The Suggan Buggan River is a perennial river of the Snowy River catchment, in the Alpine region of the Australian state of Victoria.

==Course and features==
Formed by the confluence of the Berrima River and the Freestone Creek, the Suggan Buggan River rises in a remote alpine wilderness area within the Alpine National Park, south of the Black-Allan Line that forms part of the state border between New South Wales and Victoria. The river flows generally southeast by south through the locality of Suggan Buggan, joined by the Ingeegoodbee River and two minor tributaries, before reaching its confluence with the Snowy River in the Shire of East Gippsland, north of the Snowy River National Park. The river descends 507 m over its 38 km course.

The river is traversed by the Snowy River Road (C608).

==Recreational activity==
Bush walks in the area lead to Mount Stradbroke at 1310 m and Mount Cobberas at 1836 m.

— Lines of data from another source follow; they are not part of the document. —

/-- The domains of R529. -/
def domains : List Nat := [0, 1, 2, 3, 4, 5] ++ (List.range 9).map (fun n => 8 + n) ++ (List.range 8).map (fun c => 24 + c)

/-- The boot ROM finds base firmware (R512): the slots' checks, none when both fail. -/
def State.fwBoot (s : State) : Option State :=
  let k := s.fwActive 1
  let chk (k : Nat) : Nat × List Nat :=
    let a := fwSlotAddr 1 k
    let l := s.rdList a (min (s.rdMem (a + 8) 4) 0x800000)
    (if s.fwBad 1 k then 2 else if fwKind l ≠ 1 then 2 else s.fwCheck l, l)
  let run (s : State) (l : List Nat) : State := (s.extendMeas 0 ((l.drop 0x40).take 48)).fwRuns l
  match chk k with
  | (0, l) => some (run s l)
  | (c, _) =>
    match chk (1 - k) with
    | (0, l) => some (run ((s.fwRefused c 1 k).setFwActive 1 (1 - k)) l)
    | _ => none

/-- Every resident recipe is verified again (R213). -/
def State.recipesAgain (s : State) : State :=
  (List.range 16).foldl (fun s r =>
    match (s.slotOf r).recipe with
    | none => s
    | some old =>
      match s.recipeVerify (rcpArea r) (min (s.rdMem (rcpArea r + 8) 4) 0x400000) with
      | (0, some rc) => (s.rcpShow r (some rc)).setRcp r 1 6
      | (7, _) => (s.rcpShow r (some old)).setRcp r 9 6
      | (c, _) => (((s.clearMem (rcpArea r) 0x400000).rcpShow r none).setRcp r 0 6).log 0x071F 0 (r * 2 ^ 16 + c)) s

/-- The crews are released (R85, R301, R376, R440, R465): the record engine, the program and the pair take up their work. -/
def State.crewsRelease (s : State) (power : Bool) : State :=
  let s := s.setRpc { s.rpc with released := true }
  let s := if s.flag F.RCE_CTRL_AUTO_EXP then s.setFld F.RCE_CTRL_EXP_EN 1 else s
  let s := if s.flag F.RCE_CTRL_AUTO_RUN then s.recRun else s
  let s := s.ckResync.cycReset power none
  if s.flag F.PLK_CFG_PAIR_EN then s.pairListen else s.resumeOwn 6 power

/-- Folly mode is entered (R546, R547): AON, the pavilion and AC_0 run; NET, ANA and the crews stay held. -/
def State.enterFolly (s : State) (reason : Nat) : State :=
  let s := s.setRpc { s.rpc with folly := reason, released := false, timer := false }
  let s := ((s.setFld F.RPC_CAUSE_FOLLY 1).oeWithdraw 3).clearForces
  let held := domains.filter (fun d => !([0, 1, 2, 24].contains d))
  ((held.foldl (fun s d => s.setFld (F.RPC_DOM_RELEASED d) 0) s).log 0x0116 0 reason).chooseSpare

/-- The reason to enter folly mode before AC_0 starts (R546). -/
def State.follyDue (s : State) (sw21 : Bool) : Option Nat :=
  if s.rpc.ob.isEmpty then some 1
  else if s.rpc.noRef && s.obRefReq then some 6
  else if s.obFollyN ≤ s.fld F.RPC_START_UNCONF then some 2
  else if sw21 then some 3
  else if s.rpc.follyReq then some 5
  else none

/-- The first events of a start (R30, R541, R553, R555). -/
def State.startEvents (s : State) : State :=
  let s := s.log 0x0110 0 (s.num Reg.RPC_CAUSE)
  let s := if s.rpc.ob.isEmpty then s
    else (s.logIf (s.flag F.RPC_OB_STATUS_BAD_0) 0x0115 0 0).logIf (s.flag F.RPC_OB_STATUS_BAD_1) 0x0115 0 1
  let s := s.logIf s.rpc.noRef 0x011F 0 0
  let s := s.logIf (s.rpc.returned != 0) 0x011C 0 s.rpc.returned
  s.rpc.ended.foldl (fun s r => s.logRes r 6 0xFFFFFFFF) s

/-- The bring-up after a reset with a code: `sw21` is SW_21 as a pavilion START of this reset latches it, `ms` the milliseconds AON counted
while the reset was in force. -/
def State.bringUp (s : State) (sw21 : Bool) (ms code : Nat) : State :=
  let power := code == 0
  let s := s.setElapsed (if power then 0 else s.elapsed + ms)
  let s := s.obLoad
  let sw := if s.rpc.pav then sw21 else bit (s.fld F.PVM_SWITCH_SW) 20
  let due := s.follyDue sw
  let starts := min 0xFFFF (s.fld F.RPC_CAUSE_STARTS + 1)
  let unconf := if due.isSome then s.fld F.RPC_START_UNCONF else min 7 (s.fld F.RPC_START_UNCONF + 1)
  let s := s.setFld F.RPC_START_UNCONF unconf
  let s := s.setNum Reg.RPC_CAUSE (starts * 2 ^ 16 + unconf * 2 ^ 8 + b2n due.isSome * 2 ^ 6 + b2n s.rpc.dipCut * 2 ^ 5 + b2n s.rpc.startTmo * 2 ^ 4 + code)
  let s := (s.setFld F.RPC_RETURNED_RETURNED s.rpc.returned).timeRestore power
  let s := s.setFld F.VLT_STATUS_SW18 (bitsOf (s.rd Reg.PVM_SWITCH) 17 1)
  let s := s.setFld F.RPC_WDG_STATUS_TIMEOUT_MS s.obWdg
  let s := domains.foldl (fun s d => s.releaseDomain d) s.startEvents
  let s := s.setRpc { s.rpc with
    pend := none, pav := false, follyReq := false, startTmo := false, returned := 0, ended := []
    dipCut := s.rpc.dipCut && s.flag F.RPC_SUP_STATUS_DIP, kicks := [(0, s.time.cycle)], half := false, startAt := s.time.cycle, timer := due.isNone }
  match due with
  | some r => s.enterFolly r
  | none =>
    match s.fwBoot with
    | none => s.enterFolly 4
    | some s =>
      let s := s.imlLoad.calReload
      let s := s.recipesAgain
      if s.flag F.IML_STATUS_NO_IMAGE then s.cycReset power none else s.crewsRelease power

end Sys2Proof.Machine
end

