/-- Writes to the window of physical crew `n` at offset `o`. -/
def State.writeCrew (s : State) (n : Fin 9) (o : Nat) (d : RegDesc) (a v : Nat) : State :=
  if a = Reg.LSM_CTRL n then
    let key := v / 256 % 256 == 0xA5
    let s := if bit v 0 then s.after (execCrewReadmit n s) else s
    let s := if bit v 1 && key then s.after (execCrewForceRetire n s) else s
    if bit v 2 && key then s.after (execCrewMigrate n s) else s
  else if a = Reg.LSM_CLR n then if bit v 0 then s.after (execLsmClrCounts n s) else s
  else if a = Reg.LSM_STATUS n then s.plainWrite d a v
  else if s.crewClosed n then s
  else if a = Reg.COX_CLR n then
    s.bitCmds v [(0, fun s => s.after (execCoxClrDepthMax n s)), (1, fun s => s.after (execCoxClrCtxCounts n s)),
      (2, fun s => s.after (execCoxClrTotals n s))]
  else if a = Reg.COX_WIN n then if v % 2 ^ 16 = 0 then s else s.plainWrite d a v
  else if 0x1000 ≤ o ∧ o < 0x1400 ∧ o % 0x80 = 0x60 then s.after (execDpDone n (finOf 8 ((o - 0x1000) / 0x80)) (BitVec.ofNat 3 v) s)
  else if 0x1000 ≤ o ∧ o < 0x1400 ∧ d.wo ≠ 0 then s.setNum a (v &&& d.wo)
  else if a = Reg.LPE_PC_CMD n then
    if bit v 0 then s.after (execParamCommit n (bit v 1) s) else if bit v 1 then s.after (execParamClear n s) else s
  else if 0x10100 ≤ o ∧ o < 0x10300 then
    let l := finOf 128 ((o - 0x10100) / 4)
    let s := s.after (execLoopModeRequest n l (BitVec.ofNat 3 v) s)
    if bit v 8 then s.after (execLoopFbClr n l s) else s
  else if 0x10300 ≤ o ∧ o < 0x10500 then
    let l := (o - 0x10300) / 4
    s.setLw n l 0x90 (s.lw n l 0x90 &&& BitVec.ofNat 32 (0xFFFFFFFF ^^^ (v &&& d.w1c)))
  else if 0x10600 ≤ o ∧ o < 0x10800 then s.after (execRepAction n (finOf 128 ((o - 0x10600) / 4)) (BitVec.ofNat 2 v) s)
  else if 0x20100 ≤ o ∧ o < 0x20500 ∧ o % 0x100 = 0 then s.writeAxis n ((o - 0x20100) / 0x100) v
  else if 0x21000 ≤ o ∧ o < 0x21400 then
    let k := (o - 0x21000) / 16
    if s.mtBusy n k then (if o % 16 = 12 then s.plainWrite d a v else s) else s.plainWrite d a v
  else if a = Reg.CDM_READMIT n then s.after (execCdmReadmit n (finOf 8 v) s)
  else if 0x40100 ≤ o ∧ o < 0x40500 then
    let ch := finOf 8 ((o - 0x40100) / 0x80); let r := (o - 0x40100) % 0x80
    let mine := s.fld (F.CDM_CH_CFG_OWNER n ch) == 0
    if r = 0x3C then
      s.bitCmds v [(0, fun s => s.after (execCdmGo n ch s)), (1, fun s => s.after (execCdmAbort n ch s)), (2, fun s => s.after (execCdmResume n ch s))]
    else if r = 4 then if mine then s.plainWrite d a v else s
    else if 8 ≤ r ∧ r < 0x3C then if mine && s.cdmState n ch != 1 then s.plainWrite d a v else s
    else s.plainWrite d a v
  else s.plainWrite d a v
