/-- COX_TOKEN_ARRIVAL, COX_DISPATCH, COX_RELEASE, DP_POP, DP_DONE, COX_WINDOW_END, COX_CLR_TOTALS, COX_CLR_CTX_COUNTS and COX_CLR_DEPTH_MAX
complete as the clauses say; the clauses rest on R99 to R117. -/
def Obligations.CoxCommands : Prop :=
  (∀ (s : State) (m : Fin 8) (x : Fin 512) (k : Fin 4) (link n : Nat) (t : Token), s.physOf m = some n →
    (s.crewDeaf n = false → exec (.coxTokenArrival m x k link t) s = .next (s.coxToken n x k link t)) ∧
    (s.crewDeaf n = true → exec (.coxTokenArrival m x k link t) s = .next (s.dropToken m t))) ∧
  (∀ (s : State) (n x k link : Nat) (t : Token), s.ctxValid n x = true → k < s.ctxNops n x → s.slotKind n x k = 1 →
    (s.ctxOf n x).held.length = 4 → k < 4 →
    ((s.coxToken n x k link t).ctxOf n x).held.getD k none = some (⟨t, link⟩, (s.coxOf n).lastCatch.map strokeOf) ∧
    RegsKept s (s.coxToken n x k link t) [] ∧ SameMem s (s.coxToken n x k link t)) ∧
  (∀ (s : State) (n x k link w : Nat) (t : Token), n < 9 → s.ctxValid n x = true → k < s.ctxNops n x → s.slotKind n x k ≠ 1 →
    s.findEntry n x (fun e => e.state == .opened && e.cseq == t.cseq.toNat) = some w → ((s.entryOf n x w).ops.getD k none).isSome = true →
    (s.coxToken n x k link t).num (Reg.COX_TOT_LATE n) = satAdd 0xFFFFFFFF (s.num (Reg.COX_TOT_LATE n)) 1 ∧
    (s.coxToken n x k link t).flag (F.COX_STATUS_LATE n) = true ∧
    Logs s (s.coxToken n x k link t) 0x0412 (0x1000 + n) (x + k * 2 ^ 12) ∧ SameMem s (s.coxToken n x k link t) ∧
    RegsKept s (s.coxToken n x k link t) [Reg.COX_TOT_LATE n, Reg.COX_STATUS n, Reg.EVL_LOST]) ∧
  (∀ (s : State) (n : Fin 9) (can : BitVec 3), s.crewDeaf n = false → s.engineFrozen n 0 = false →
    exec (.coxDispatch n can) s = .next (s.dispatch n can.toNat)) ∧
  (∀ (s : State) (n t can x w : Nat), s.pick n t can = some (x, w) → (x, w) ∈ (s.coxOf n).lists.flatten ∧ s.ctxTarget n x = t ∧
    s.issuedOther n x w = false ∧ s.accepts n x t can = true) ∧
  (∀ (s : State) (n : Fin 9) (x : Fin 512) (w : Nat) (acq : List (Word × BitVec 4)), s.issuedEntry n x = some w → s.crewDeaf n = false →
    s.engineFrozen n 0 = false →
    (s.ctxTarget n x = 2 → s.engineFrozen n 3 = false → exec (.coxRelease n x acq) s =
      .next ((s.setEntry n x w { s.entryOf n x w with results := s.resultTokens n x (s.entryOf n x w).cseq acq }).release n x w)) ∧
    (s.ctxTarget n x ≤ 1 → s.engineFrozen n (s.ctxTarget n x + 1) = false → (s.entryOf n x w).done = true →
      (s.entryOf n x w).confirmed = true → exec (.coxRelease n x acq) s = .next (s.release n x w)) ∧
    (∀ ch, s.ctxTarget n x = 3 → s.taskChan n x = some ch → s.cdmState n ch ≠ 1 →
      exec (.coxRelease n x acq) s = .next (s.release n x w))) ∧
  (∀ (s : State) (n x w : Nat), n < 9 → w < 2 → (s.release n x w).entryOf n x w = MEntry.init ∧
    (s.release n x w).wire = s.wire ++ (s.entryOf n x w).results.map (Emit.tok (s.coxLink n)) ∧
    SameMem s (s.release n x w) ∧ RegsKept s (s.release n x w) [Reg.COX_STATUS n]) ∧
  (∀ (s : State) (n : Fin 9) (c : Fin 8), s.crewDeaf n = false → (s.dpOf n c).view = none →
    ((s.dpOf n c).fifo = [] → exec (.dpPop n c) s = .next (s.busOk 0)) ∧
    (∀ d l, (s.dpOf n c).fifo = d :: l → l.length < 32 → Gives (.dpPop n c) s (fun t => t.dpOf n c = ⟨l, some d⟩ ∧
      t.bus = ⟨false, 2 ^ 31 + d.ops.length * 2 ^ 9 + d.ctx⟩ ∧ t.num (Reg.COX_DP_VIEW n c 0) = d.cseq % 2 ^ 32 ∧
      t.fld (F.COX_DP_STATUS_COUNT n c) = l.length ∧ SameMem s t))) ∧
  (∀ (s : State) (n : Fin 9) (c : Fin 8) (nres : BitVec 3), s.crewDeaf n = false →
    ((s.dpOf n c).view = none → exec (.dpDone n c nres) s = .next s) ∧
    (∀ d w u, (s.dpOf n c).view = some d → u = s.setDp n c { s.dpOf n c with view := none } → u.issuedEntry n d.ctx = some w →
      nres.toNat = d.nres → exec (.dpDone n c nres) s = .next ((u.setEntry n d.ctx w { u.entryOf n d.ctx w with
        results := u.resultTokens n d.ctx d.cseq ((List.range nres.toNat).map (fun i =>
          (u.rd (Reg.COX_DP_RES n c i), BitVec.ofNat 4 (u.fld (F.COX_DP_RST_ST n c i))))) }).release n d.ctx w))) ∧
  (∀ (s : State) (n : Fin 9), (s.windowDue n = true ↔ (s.coxOf n).winSeen = true ∧ (s.coxOf n).winLen ≤ (s.coxOf n).winStroke) ∧
    (s.crewDeaf n = false → s.windowDue n = true → Gives (.coxWindowEnd n) s (fun t => t = s.windowEnd n ∧
      t.flag (F.COX_STATUS_WIN_DONE n) = true ∧ (t.coxOf n).winStroke = 0 ∧ (t.coxOf n).winStart = s.time.cycle)) ∧
    (s.crewDeaf n = true ∨ s.windowDue n = false → exec (.coxWindowEnd n) s = .next s)) ∧
  (∀ (s : State) (n p : Nat), n < 9 → p < 8 → s.waitBound n p < 255 → s.waitBound n p * 300 < (s.coxOf n).prioMax.getD p 0 * 5 →
    (s.windowPrio n p).flag (F.COX_STATUS_WAIT_EXC n) = true ∧
    (s.windowPrio n p).num (Reg.COX_WAITMAX n p) = (s.coxOf n).prioMax.getD p 0 % 2 ^ 32 ∧
    Logs s (s.windowPrio n p) 0x0414 (0x1000 + n) (p + min ((s.coxOf n).prioMax.getD p 0 * 5 / 300) 0xFFFF * 2 ^ 16) ∧
    RegsKept s (s.windowPrio n p) [Reg.COX_WAITMAX n p, Reg.COX_TOT_WAITX n, Reg.COX_STATUS n, Reg.EVL_LOST]) ∧
  (∀ (s : State) (n : Fin 9), s.crewDeaf n = false → Gives (.coxClrTotals n) s (fun t => t.num (Reg.COX_TOT_DISP n) = 0 ∧
    t.num (Reg.COX_TOT_STALE n) = 0 ∧ t.num (Reg.COX_TOT_DROP n) = 0 ∧ t.num (Reg.COX_TOT_LATE n) = 0 ∧ t.num (Reg.COX_TOT_RETRY n) = 0 ∧
    t.num (Reg.COX_TOT_WAITX n) = 0 ∧ SameMem s t ∧ RegsKept s t [Reg.COX_TOT_DISP n, Reg.COX_TOT_STALE n, Reg.COX_TOT_DROP n,
      Reg.COX_TOT_LATE n, Reg.COX_TOT_RETRY n, Reg.COX_TOT_WAITX n])) ∧
  (∀ (s : State) (n : Fin 9), s.crewDeaf n = false → Gives (.coxClrCtxCounts n) s (fun t => (∀ x < 512,
    t.fld (F.COX_CTX_MISC_STALE n x) = 0 ∧ t.fld (F.COX_CTX_MISC_DROP n x) = 0) ∧ SameMem s t)) ∧
  (∀ (s : State) (n : Fin 9), s.crewDeaf n = false → Gives (.coxClrDepthMax n) s (fun t => (∀ p < 8, t.fld (F.COX_DEPTH_MAX n p) = 0 ∧
    t.fld (F.COX_DEPTH_CUR n p) = s.fld (F.COX_DEPTH_CUR n p)) ∧ SameMem s t))

/-- LOOP_UPDATE, LOOP_MODE_REQUEST, LOOP_FB_CLR, SATFB_CHANGE, PARAM_COMMIT, PARAM_CLEAR, REP_ACTION and REP_TABLE_CLEAR_DONE complete as the clauses say; the clauses rest
on R161, R166, R170, R172, R174, R188 and R189. -/
def Obligations.LoopCommands : Prop :=
  (∀ (s : State) (n : Fin 9) (x : Fin 512) (w l : Nat) (bad : List Nat), s.issuedEntry n x = some w → s.ctxTarget n x = 0 →
    (s.entryOf n x w).done = false → s.inUse (.crew n) = true → s.engineFrozen n 1 = false → s.loopOfTask n x = some l →
    Gives (.loopUpdate n x bad) s (fun t => t = s.loopUpdate n x w l bad ∧ (t.entryOf n x w).done = true ∧
      (t.entryOf n x w).confirmed = false ∧ (t.entryOf n x w).cseq = (s.entryOf n x w).cseq)) ∧
  (∀ (s : State) (n : Fin 9) (l : Fin 128) (v : BitVec 3), s.crewDeaf n = false → s.lcfg n l 31 1 ≠ 0 →
    (v.toNat < 3 ∨ (v.toNat = 3 ∧ s.lcfg n l 16 1 ≠ 0) → Gives (.loopModeRequest n l v) s (fun t => t.fld (F.LPE_MODE_REQ n l) = v.toNat ∧
      (t.loopDyn n l).req = true ∧
      t.fld (F.LPE_PC_RES_LOOP n) = l ∧ t.fld (F.LPE_PC_RES_REFUSE n) = 0 ∧ SameMem s t ∧
      RegsKept s t [Reg.LPE_MODE n l, Reg.LPE_PC_RES n])) ∧
    (4 ≤ v.toNat ∨ (v.toNat = 3 ∧ s.lcfg n l 16 1 = 0) → Gives (.loopModeRequest n l v) s (fun t =>
      t.fld (F.LPE_PC_RES_REFUSE n) = 5 ∧ t.flag (F.LPE_STATUS_REFUSED n) = true ∧ Logs s t 0x0615 (0x1000 + n) (l + v.toNat * 256) ∧
      SameMem s t ∧ RegsKept s t [Reg.LPE_PC_RES n, Reg.LPE_STATUS n, Reg.EVL_LOST]))) ∧
  (∀ (s : State) (n : Fin 9) (l : Fin 128), s.crewDeaf n = false →
    (bit (s.lw n l 0x90).toNat 5 = true → Gives (.loopFbClr n l) s (fun t => t.flag (F.LPE_MODE_FB_PEND n l) = true ∧ SameMem s t ∧
      RegsKept s t [Reg.LPE_MODE n l])) ∧
    (bit (s.lw n l 0x90).toNat 5 = false → exec (.loopFbClr n l) s = .next s)) ∧
  (∀ (s : State) (m : Fin 8) (l : Fin 128) (hi lo : Bool) (n : Nat), s.physOf m = some n → Gives (.satfbChange m l hi lo) s (fun t =>
    bit (t.lw n l 0x90).toNat 3 = hi ∧ bit (t.lw n l 0x90).toNat 4 = lo ∧
    (∀ j < 32, j ≠ 3 → j ≠ 4 → bit (t.lw n l 0x90).toNat j = bit (s.lw n l 0x90).toNat j) ∧
    SameMemOutside s t (crewMem n + loopOff l 0x90) 4 ∧ RegsKept s t [])) ∧
  (∀ (s : State) (m : Fin 8) (l : Fin 128) (hi lo : Bool), s.physOf m = none → exec (.satfbChange m l hi lo) s = .next s) ∧
  (∀ (s : State) (n : Fin 9), s.crewDeaf n = false → exec (.paramCommit n false) s = .next (s.paramCommit n) ∧
    exec (.paramCommit n true) s = .next ((s.paramCommit n).paramClear n)) ∧
  (∀ (s : State) (n l : Nat), n < 9 → l = s.fld (F.LPE_PC_LOOP_LOOP n) → s.lcfg n l 31 1 = 0 →
    (s.paramCommit n).fld (F.LPE_PC_RES_REFUSE n) = 3 ∧ (s.paramCommit n).flag (F.LPE_STATUS_REFUSED n) = true ∧
    (s.paramCommit n).lpe = s.lpe ∧ Logs s (s.paramCommit n) 0x0610 (0x1000 + n) (l + 3 * 2 ^ 8)) ∧
  (∀ (s : State) (n l k : Nat), n < 9 → l = s.fld (F.LPE_PC_LOOP_LOOP n) → s.lcfg n l 31 1 ≠ 0 → k < 13 →
    s.outOfBounds n l (s.stagedVals n) = some k →
    (s.paramCommit n).fld (F.LPE_PC_RES_REFUSE n) = 1 ∧ (s.paramCommit n).fld (F.LPE_PC_RES_WORD n) = k ∧
    (s.paramCommit n).lpe = s.lpe ∧ Logs s (s.paramCommit n) 0x0610 (0x1000 + n) (l + 2 ^ 8 + k * 2 ^ 16)) ∧
  (∀ (s : State) (n : Fin 9), s.crewDeaf n = false → Gives (.paramClear n) s (fun t => t.num (Reg.LPE_PC_MASK n) = 0 ∧
    (∀ k < 13, t.num (Reg.LPE_PC_VAL n k) = 0) ∧ SameMem s t ∧ t.lpe = s.lpe)) ∧
  (∀ (s : State) (n : Fin 9) (l : Fin 128) (a : BitVec 2), s.crewDeaf n = false →
    (s.lcfg n l 11 1 ≠ 0 → Gives (.repAction n l a) s (fun t => (t.loopDyn n l).rep = some a.toNat ∧ SameMem s t ∧ RegsKept s t [])) ∧
    (s.lcfg n l 11 1 = 0 → exec (.repAction n l a) s = .next s)) ∧
  (∀ (s : State) (n : Fin 9) (l : Fin 128), repPend (s.loopCtx n l) = true → Gives (.repTableClearDone n l) s (fun t =>
    bitsOf (t.lw n l 0xB4) 30 1 = 0 ∧ RegsKept s t [Reg.EVL_LOST])) ∧
  (∀ (s : State) (n l j : Nat), j < repP (s.loopCtx n l) → (s.clearTable n l).rdWord (crewMem n + sampleOff (s.loopCtx n l) j) = 0)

Many parts of the river are inaccessible during winter months.

==Etymology==
The river's name is derived from the Aboriginal phrase bukkan bukkan, referring to "bags made from grass".

==History==
===Aboriginal history===
The traditional custodians of the land surrounding the Suggan Buggan river are the Australian Aboriginal Bidawal and Nindi-Ngudjam Ngarigu Monero peoples.

===European history===
The first run in the district was taken up by William Woodhouse in 1843, who passed it on to Scottish-born Australian pioneer and entrepreneur Benjamin Boyd in 1845. The property was transferred to Edward O'Rourke in 1858, who had travelled south from the Monaro plains with his young family. He stayed for 25 years before moving south to Wulgulmerang, which began its life as another O'Rourke station, and then west to the Omeo station at Benambra. O'Rourke used local Murray pines to build the first permanent home in the area. O'Rourke's ownership ended in 1902 when the property was sold to John Churchill Rogers.